# Thinking of starting out



## Redder

So I have the possibility of buying a 30 acre hay farm with equipment needed to run it. My biggest worry is would I be able to run just the farm and survive or would I need another job to make up the cost difference? Now truthfully the only thing I have done with hay was load unload so pretty much starting out.

Or would it be better to rent the land out for a few years work another job and help seeing as I would have equipment?

This Is in NW Alabama. Its a House/w farm type of deal


----------



## CockrellHillFarms

I'm not sure I could survive a week on 30 acres. Your gonna need a whole lot more land to make a living.


----------



## Redder

Yeah that's what I'm afraid of. I know granted its 30 acres if I was to work a full time job and Hay for just the pleasure and extra cash that 30 acres Is going to take alot of time to work and I would probably lose money on it.


----------



## Teslan

What kind of equipment comes with it? Good equipment? Or equipment that you will have to spend money on? If you want to live in the country with some land and a house. Plus if you could hay it and work another job it sounds good depending on the price. I don't really know the market in Alabama for hay except from what I see here on Haytalk. I have a 30 acre field that I can usually make about 30,000 a year from. But that is here in Colorado.


----------



## Tim/South

Do you know what kind of hay is is? bermuda can make some coins as horse hay. That will vary according to your local supply and demand.

Is the baler a square or round baler?

Take a look at your local Craigs List and see what price others are offering hay. Those are usually the lower end prices for people with no regular customers or extra hay.

Years ago my FIL had my wife convinced I was losing thousands of dollars a year in hay. His opinion was that I should be marketing my Bermuda to Dairies. I told him I could not produce the quality of hay for milk cows. He would not shut up about it so I offered to rent him my good hay fields at a reasonable price and let him make the thousands. He got a stupid look on his face and has not mentioned it since.

Making hay looks easy from the road.


----------



## Vol

Tim/South said:


> Making hay looks easy from the road.


Sage advice.....

Regards, Mike


----------



## somedevildawg

Like Tim eluded to....need more info....1) what kind of grass....2) equipment????3)condition of fields...ie..soil samples4)capital.....?5)market......6) storage....?7) your skills(mechanical) and desire to learn....probably left some out but those are basics....need ya to answer em to give you a valid uneducated answer


----------



## Redder

I know the one tractor is a 05 MF other equipment other than the regular grass mower not sure. What kind of field have to ask them. I know there is something planted on it. 60x40 barn. my mechanical Is good and I'll be able to fix the equipment. Good desire to learn. I know it won't be easy work. Its more if I know I could live of it I would have no problem putting in the time


----------



## RockyHill

Welcome. Your answers to somedevildawg's questions will help you a lot. Full time hay farming 30 acres could be tight on cash flow.
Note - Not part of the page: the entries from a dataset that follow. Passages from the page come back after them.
theorem State.checkReads_kept {s0 x0 : State} {x1 x2 : Nat} (h0 : Kept s0 x0) :
    Kept s0 (@State.checkReads x0 x1 x2) := by
  unfold State.checkReads
  split
  · apply State.queueRefresh_kept
    with_reducible assumption
  · with_reducible assumption

theorem State.clearEccLog_kept {s0 x0 : State} {x1 : Agent} (h0 : Kept s0 x0) :
    Kept s0 (@State.clearEccLog x0 x1) := by
  unfold State.clearEccLog
  apply State.guardWrite_kept
  · with_reducible assumption
  · intro k1 k2
    refine Kept.same (s := k1) ?_ rfl Sub.rfl' Sub.rfl' Sub.rfl' Sub.rfl' Sub.rfl'
    with_reducible assumption

theorem State.dropEntries_kept {s0 x0 : State} {x1 : PEntry → Bool} (h0 : Kept s0 x0) :
    Kept s0 (@State.dropEntries x0 x1) := by
  unfold State.dropEntries
  extract_lets +onlyGivenNames v1
  clear_value v1
  refine Kept.same (s := x0) ?_ rfl Sub.rfl' Sub.rfl' Sub.rfl' Sub.rfl' Sub.rfl'
  with_reducible assumption

theorem State.closeRecovery_kept {s0 x0 : State} {x1 : Nat} (h0 : Kept s0 x0) :
    Kept s0 (@State.closeRecovery x0 x1) := by
  unfold State.closeRecovery
  extract_lets +onlyGivenNames v1
  clear_value v1
  extract_lets +onlyGivenNames v2
  have h2 : Kept s0 v2 := by
    unfold v2
    refine Kept.same (s := x0) ?_ rfl Sub.rfl' Sub.rfl' Sub.rfl' Sub.rfl' Sub.rfl'
    with_reducible assumption
  clear_value v2
  extract_lets +onlyGivenNames v3
  clear_value v3
  apply State.dropEntries_kept
  with_reducible assumption

theorem State.logEcc_kept {s0 x0 : State} {x1 x2 x3 : Nat} (h0 : Kept s0 x0) :
    Kept s0 (@State.logEcc x0 x1 x2 x3) := by
  unfold State.logEcc
  extract_lets +onlyGivenNames v1
  clear_value v1
  split
  · refine Kept.same (s := x0) ?_ rfl Sub.rfl' Sub.rfl' Sub.rfl' Sub.rfl' Sub.rfl'
    with_reducible assumption
  · split
    · refine Kept.same (s := x0) ?_ rfl Sub.rfl' Sub.rfl' Sub.rfl' Sub.rfl' Sub.rfl'
      with_reducible assumption
    · split
      · refine Kept.same (s := x0) ?_ rfl Sub.rfl' Sub.rfl' Sub.rfl' Sub.rfl' Sub.rfl'
        with_reducible assumption
      · extract_lets +onlyGivenNames v2
        clear_value v2
        refine Kept.same (s := x0) ?_ rfl Sub.rfl' Sub.rfl' Sub.rfl' Sub.rfl' Sub.rfl'
        with_reducible assumption

theorem State.correctedEcc_kept {s0 x0 : State} {x1 x2 x3 x4 : Nat} (h0 : Kept s0 x0) :
    Kept s0 (@State.correctedEcc x0 x1 x2 x3 x4) := by
  unfold State.correctedEcc
  extract_lets +onlyGivenNames v1
  have h1 : Kept s0 v1 := by
    unfold v1
    apply State.logEcc_kept
    apply State.bump_kept
    with_reducible assumption
  clear_value v1
  apply State.raise_kept
  with_reducible assumption

theorem State.dropUnwanted_kept {s0 x0 : State} {x1 : List Nat} (h0 : Kept s0 x0) :
    Kept s0 (@State.dropUnwanted x0 x1) := by
  unfold State.dropUnwanted
  apply forEach_kept
  · with_reducible assumption
  · intro k1 k2 k3
    split
    · with_reducible assumption
    · apply State.closeRecovery_kept
      with_reducible assumption

theorem State.endLap_kept {s0 x0 : State} (h0 : Kept s0 x0) :
    Kept s0 (@State.endLap x0) := by
  unfold State.endLap
  extract_lets +onlyGivenNames v1
  clear_value v1
  extract_lets +onlyGivenNames v2
  clear_value v2
  extract_lets +onlyGivenNames v3
  have h3 : Kept s0 v3 := by
    unfold v3
    apply State.put_kept
    with_reducible assumption
  clear_value v3
  apply State.put_kept
  apply State.put_kept
  apply State.put_kept
  apply State.put_kept
  with_reducible assumption

theorem State.endRecov_kept {s0 x0 : State} {x1 x2 : Nat} (h0 : Kept s0 x0) :
    Kept s0 (@State.endRecov x0 x1 x2) := by
  unfold State.endRecov
  refine Kept.same (s := x0) ?_ rfl Sub.rfl' Sub.rfl' Sub.rfl' Sub.rfl' Sub.rfl'
  with_reducible assumption

theorem State.setLadder_kept {s0 x0 : State} {x1 : Ladder} (h0 : Kept s0 x0) :
    Kept s0 (@State.setLadder x0 x1) := by
  unfold State.setLadder
  refine Kept.same (s := x0) ?_ rfl Sub.rfl' Sub.rfl' Sub.rfl' Sub.rfl' Sub.rfl'
  with_reducible assumption

theorem State.exhaust_kept {s0 x0 : State} {x1 : Ladder} (h0 : Kept s0 x0) :
    Kept s0 (@State.exhaust x0 x1) := by
  unfold State.exhaust
  extract_lets +onlyGivenNames v1
  have h1 : Kept s0 v1 := by
    unfold v1
    apply State.raise_kept
    with_reducible assumption
  clear_value v1
  extract_lets +onlyGivenNames v2
  have h2 : Kept s0 v2 := by
    unfold v2
    refine Kept.same (s := v1) ?_ rfl Sub.rfl' Sub.rfl' Sub.rfl' Sub.rfl' Sub.rfl'
    with_reducible assumption
  clear_value v2
  split
  · apply State.setLadder_kept
    with_reducible assumption
  · apply State.closeRecovery_kept
    with_reducible assumption

theorem State.hangCore_kept {s0 x0 : State} {x1 : Nat} (h0 : Kept s0 x0) :
    Kept s0 (@State.hangCore x0 x1) := by
  unfold State.hangCore
  extract_lets +onlyGivenNames v1
  clear_value v1
  extract_lets +onlyGivenNames v2
  have h2 : Kept s0 v2 := by
    unfold v2
    apply State.putFlag_kept
    with_reducible assumption
  clear_value v2
  split
  · apply State.raise_kept
    with_reducible assumption
  · split
    · apply State.raise_kept
      with_reducible assumption
    · split
      · apply State.haltPair_kept
        with_reducible assumption
      · split
        · apply State.haltPair_kept
          with_reducible assumption
        · with_reducible assumption

theorem State.idleEngine_kept {s0 x0 : State} {x1 : Nat} (h0 : Kept s0 x0) :
    Kept s0 (@State.idleEngine x0 x1) := by
  unfold State.idleEngine
  apply State.put_kept
  apply State.put_kept
  apply State.put_kept
  with_reducible assumption

theorem State.pushFront_kept {s0 x0 : State} {x1 : Nat} {x2 : List PEntry} (h0 : Kept s0 x0) :
    Kept s0 (@State.pushFront x0 x1 x2) := by
  unfold State.pushFront
  extract_lets +onlyGivenNames v1
  clear_value v1
  extract_lets +onlyGivenNames v2
  clear_value v2
  extract_lets +onlyGivenNames v3
  clear_value v3
  extract_lets +onlyGivenNames v4
  clear_value v4
  apply State.setPlan_kept
  with_reducible assumption

theorem State.issueGold_kept {s0 x0 : State} {x1 x2 : Nat} {x3 : List Nat} (h0 : Kept s0 x0) :
    Kept s0 (@State.issueGold x0 x1 x2 x3) := by
  unfold State.issueGold
  extract_lets +onlyGivenNames v1
  clear_value v1
  extract_lets +onlyGivenNames v2
  clear_value v2
  extract_lets +onlyGivenNames v3
  clear_value v3
  extract_lets +onlyGivenNames v4
  clear_value v4
  extract_lets +onlyGivenNames v5
  clear_value v5
  extract_lets +onlyGivenNames v6
  clear_value v6
  extract_lets +onlyGivenNames v7
  clear_value v7
  extract_lets +onlyGivenNames v8
  clear_value v8
  extract_lets +onlyGivenNames v9
  have h9 : Kept s0 v9 := by
    unfold v9
    apply forEach_kept
    · with_reducible assumption
    · intro k10 k11 k12
      split
      · apply State.pushFront_kept
        with_reducible assumption
      · apply State.startRead_kept
        with_reducible assumption
  clear_value v9
  extract_lets +onlyGivenNames v13
  have h13 : Kept s0 v13 := by
    unfold v13
    apply forEach_kept
    · with_reducible assumption
    · intro k14 k15 k16
      apply State.pushFront_kept
      with_reducible assumption
  clear_value v13
  apply forEach_kept
  · with_reducible assumption
  · intro k17 k18 k19
    apply State.pushFront_kept
    with_reducible assumption

theorem State.markLost_kept {s0 x0 : State} {x1 x2 : Nat} (h0 : Kept s0 x0) :
    Kept s0 (@State.markLost x0 x1 x2) := by
  unfold State.markLost
  apply State.raise_kept
  apply State.bump_kept
  apply State.mapPut_kept
  with_reducible assumption

theorem State.markRecov_kept {s0 x0 : State} {x1 x2 : Nat} (h0 : Kept s0 x0) :
    Kept s0 (@State.markRecov x0 x1 x2) := by
  unfold State.markRecov
  extract_lets +onlyGivenNames v1
  clear_value v1
  split
  · with_reducible assumption
  · split
    · apply State.mapPut_kept
      with_reducible assumption
    · split
      · apply State.raise_kept
        apply State.putFlag_kept
        apply State.markLost_kept
        with_reducible assumption
      · extract_lets +onlyGivenNames v2
        have h2 : Kept s0 v2 := by
          unfold v2
          apply State.mapPut_kept
          with_reducible assumption
        clear_value v2
        refine Kept.same (s := v2) ?_ rfl Sub.rfl' Sub.rfl' Sub.rfl' Sub.rfl' Sub.rfl'
        with_reducible assumption

theorem State.toBackground_kept {s0 x0 : State} {x1 : Cmd} (h0 : Kept s0 x0) :
    Kept s0 (@State.toBackground x0 x1) := by
  unfold State.toBackground
  extract_lets +onlyGivenNames v1
  clear_value v1
  apply forEach_kept
  · with_reducible assumption
  · intro k2 k3 k4
    apply forEach_kept
    · with_reducible assumption
    · intro k5 k6 k7
      apply State.markRecov_kept
      with_reducible assumption

theorem State.muteFail_kept {s0 x0 : State} {x1 : Nat} (h0 : Kept s0 x0) :
    Kept s0 (@State.muteFail x0 x1) := by
  unfold State.muteFail
  extract_lets +onlyGivenNames v1
  have h1 : Kept s0 v1 := by
    unfold v1
    apply forEach_kept
    · with_reducible assumption
    · intro k2 k3 k4
      apply State.endMuted_kept
      apply State.toBackground_kept
      with_reducible assumption
  clear_value v1
  with_reducible assumption

theorem State.ladderNext_kept {s0 x0 : State} {x1 : Ladder} (h0 : Kept s0 x0) :
    Kept s0 (@State.ladderNext x0 x1) := by
  unfold State.ladderNext
  extract_lets +onlyGivenNames v1
  have h1 : Kept s0 v1 := by
    unfold v1
    apply State.muteFail_kept
    with_reducible assumption
  clear_value v1
  extract_lets +onlyGivenNames v2
  clear_value v2
  split
  · apply State.exhaust_kept
    with_reducible assumption
  · apply State.setLadder_kept
    with_reducible assumption

theorem State.queueDeep_kept {s0 x0 : State} {x1 x2 x3 : Nat} {x4 : Bool} (h0 : Kept s0 x0) :
    Kept s0 (@State.queueDeep x0 x1 x2 x3 x4) := by
  unfold State.queueDeep
  extract_lets +onlyGivenNames v1
  clear_value v1
  extract_lets +onlyGivenNames v2
  clear_value v2
  extract_lets +onlyGivenNames v3
  have h3 : Kept s0 v3 := by
    unfold v3
    apply State.sample_kept
    with_reducible assumption
  clear_value v3
  refine Kept.same (s := v3) ?_ rfl Sub.rfl' Sub.rfl' Sub.rfl' Sub.rfl' Sub.rfl'
  with_reducible assumption
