theorem execFormatNvm_kept {s0 : State} {x0 : Nat} {x1 : State} (h0 : Kept s0 x1) :
    KeptN s0 (@execFormatNvm x0 x1) := by
  unfold execFormatNvm
  apply KeptN.next
  apply State.onAdmin_kept
  · with_reducible assumption
  · intro k1
    extract_lets +onlyGivenNames v2
    clear_value v2
    extract_lets +onlyGivenNames v3
    clear_value v3
    extract_lets +onlyGivenNames v4
    clear_value v4
    extract_lets +onlyGivenNames v5
    clear_value v5
    split
    · apply State.finish_kept
      with_reducible assumption
    · split
      · apply State.finish_kept
        with_reducible assumption
      · split
        · apply State.finish_kept
          with_reducible assumption
        · split
          · apply State.finish_kept
            with_reducible assumption
          · split
            · apply State.finish_kept
              with_reducible assumption
            · split
              · apply State.finish_kept
                with_reducible assumption
              · split
                · apply State.finish_kept
                  with_reducible assumption
                · split
                  · apply State.finish_kept
                    with_reducible assumption
                  · split
                    · apply State.finish_kept
                      with_reducible assumption
                    · extract_lets +onlyGivenNames v6
                      clear_value v6
                      extract_lets +onlyGivenNames v7
                      have h7 : Kept s0 v7 := by
                        unfold v7
                        apply State.journal_kept
                        apply State.setCmd_kept
                        with_reducible assumption
                      clear_value v7
                      extract_lets +onlyGivenNames v8
                      have h8 : Kept s0 v8 := by
                        unfold v8
                        apply State.endLoadingPins_kept
                        apply State.releaseWithEvents_kept
                        with_reducible assumption
                      clear_value v8
                      extract_lets +onlyGivenNames v9
                      have h9 : Kept s0 v9 := by
                        unfold v9
                        split
                        · apply State.rekey_kept
                          with_reducible assumption
                        · with_reducible assumption
                      clear_value v9
                      extract_lets +onlyGivenNames v10
                      have h10 : Kept s0 v10 := by
                        unfold v10
                        apply State.emptyNode_kept
                        apply State.dropDict_kept
                        with_reducible assumption
                      clear_value v10
                      extract_lets +onlyGivenNames v11
                      have h11 : Kept s0 v11 := by
                        unfold v11
                        split
                        · apply State.setNode_kept
                          with_reducible assumption
                        · with_reducible assumption
                      clear_value v11
                      extract_lets +onlyGivenNames v12
                      have h12 : Kept s0 v12 := by
                        unfold v12
                        apply State.startSweep_kept
                        with_reducible assumption
                      clear_value v12
                      split
                      · apply State.eraseVolume_kept
                        with_reducible assumption
                      · with_reducible assumption

theorem execHostWriteAdmission_kept {s0 x0 : State} (h0 : Kept s0 x0) :
    KeptN s0 (@execHostWriteAdmission x0) := by
  unfold execHostWriteAdmission
  split
  · apply KeptN.next
    apply State.readmit_kept
    with_reducible assumption
  · apply KeptN.next
    with_reducible assumption

theorem execNamespaceAttachment_kept {s0 : State} {x0 : Nat} {x1 : List Nat} {x2 : State} (h0 : Kept s0 x2) :
    KeptN s0 (@execNamespaceAttachment x0 x1 x2) := by
  unfold execNamespaceAttachment
  apply KeptN.next
  apply State.onAdmin_kept
  · with_reducible assumption
  · intro k1
    extract_lets +onlyGivenNames v2
    clear_value v2
    extract_lets +onlyGivenNames v3
    split
    · apply State.finish_kept
      with_reducible assumption
    · split
      · apply State.finish_kept
        with_reducible assumption
      · split
        · apply State.finish_kept
          with_reducible assumption
        · split
          · apply State.finish_kept
            with_reducible assumption
          · split
            · apply State.finish_kept
              with_reducible assumption
            · split
              · apply State.finish_kept
                with_reducible assumption
              · split
                · apply State.finish_kept
                  with_reducible assumption
                · split
                  · apply State.finish_kept
                    with_reducible assumption
                  · split
                    · apply State.finish_kept
                      with_reducible assumption
                    · extract_lets +onlyGivenNames v4
                      clear_value v4
                      extract_lets +onlyGivenNames v5
                      have h5 : Kept s0 v5 := by
                        unfold v5
                        apply State.setNode_kept
                        with_reducible assumption
                      clear_value v5
                      extract_lets +onlyGivenNames v6
                      have h6 : Kept s0 v6 := by
                        unfold v6
                        apply forEach_kept
                        · with_reducible assumption
                        · intro k7 k8 k9
                          extract_lets +onlyGivenNames v10
                          have h10 : Kept s0 v10 := by
                            unfold v10
                            apply State.journal_kept
                            with_reducible assumption
                          clear_value v10
                          extract_lets +onlyGivenNames v11
                          have h11 : Kept s0 v11 := by
                            unfold v11
                            apply State.putFlag_kept
                            with_reducible assumption
                          clear_value v11
                          split
                          · apply State.asyncEvent_kept
                            with_reducible assumption
                          · with_reducible assumption
                      clear_value v6
                      apply State.finish_kept
                      with_reducible assumption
We live a conservative lifestyle and couldn't make it on 30 acres. Also consider if you buy the land & equipment with someone else raising the hay their farming abilities -- land & equipment both can have costly damages.


----------



## Tim/South

It would be a good life. I could not live off of 30 acres unless I grew something illegal north of the Rio Grande.

You could plant some food and cut down on the grocery bill. You could also raise a couple of calves and save as well.

As far a 30 aces providing a living, I just can not see how that would pay out.

We have a guy in our community who is Mr. Organic and he only has a few acres. He is part snake oil salesman and has developed a following for organic produce. He says he does well.

I have mentioned the alternatives because with 30 acres you might need a niche market product.


----------



## Redder

I also thought about ploughing the hay out and going another crop. But still 30 acres dose not seem like enough to live off of any crop. Plus the added expense of having to buy new tools and selling the old. Guess its a dream. the biggest thing would be to make the payments. If I can't do that guess I'll have to wait longer and go hobby farm.


----------



## barnrope

To make your living on 30 acres you better have a big garden and do a lot of canning, some pigs, and chickens for eggs and a cow for milk. Is poverty really poverty when you are having fun?


----------



## RockyHill

Don't give up your dream. Keep thinking, researching, learning, saving for the investment -- all the things that will help you when the right time comes. If you really want the farm life I'm sure there are farmers that would be glad to let you help out and gain hands on experience until you realize your dream.


----------



## ontario hay man

Why not buy the 30 and rent some more land if its reasonable price. I grow all my own food. I farm full time. My dad works out but me and the wife do his work for him and he pays our few bills we have in exchange. We only have 20 acres. We dont live high on the hog but we are happy and we know where our food comes from. Not some chemical filled factory food.we also rent 200 acres pretty cheap for hay, a bit of grain and pasture. It can be done. Good luck.


----------



## somedevildawg

Redder you live in beautiful country, I understand why you want to do this....just find out some of these answers. Even before you get the answers, I can tell you safely....go get a job...or if you have one, keep it....you'll need it. Producing hay "part time" will become a full time job only you don't get paid for the job .....helluva life this farming, gotta love it.....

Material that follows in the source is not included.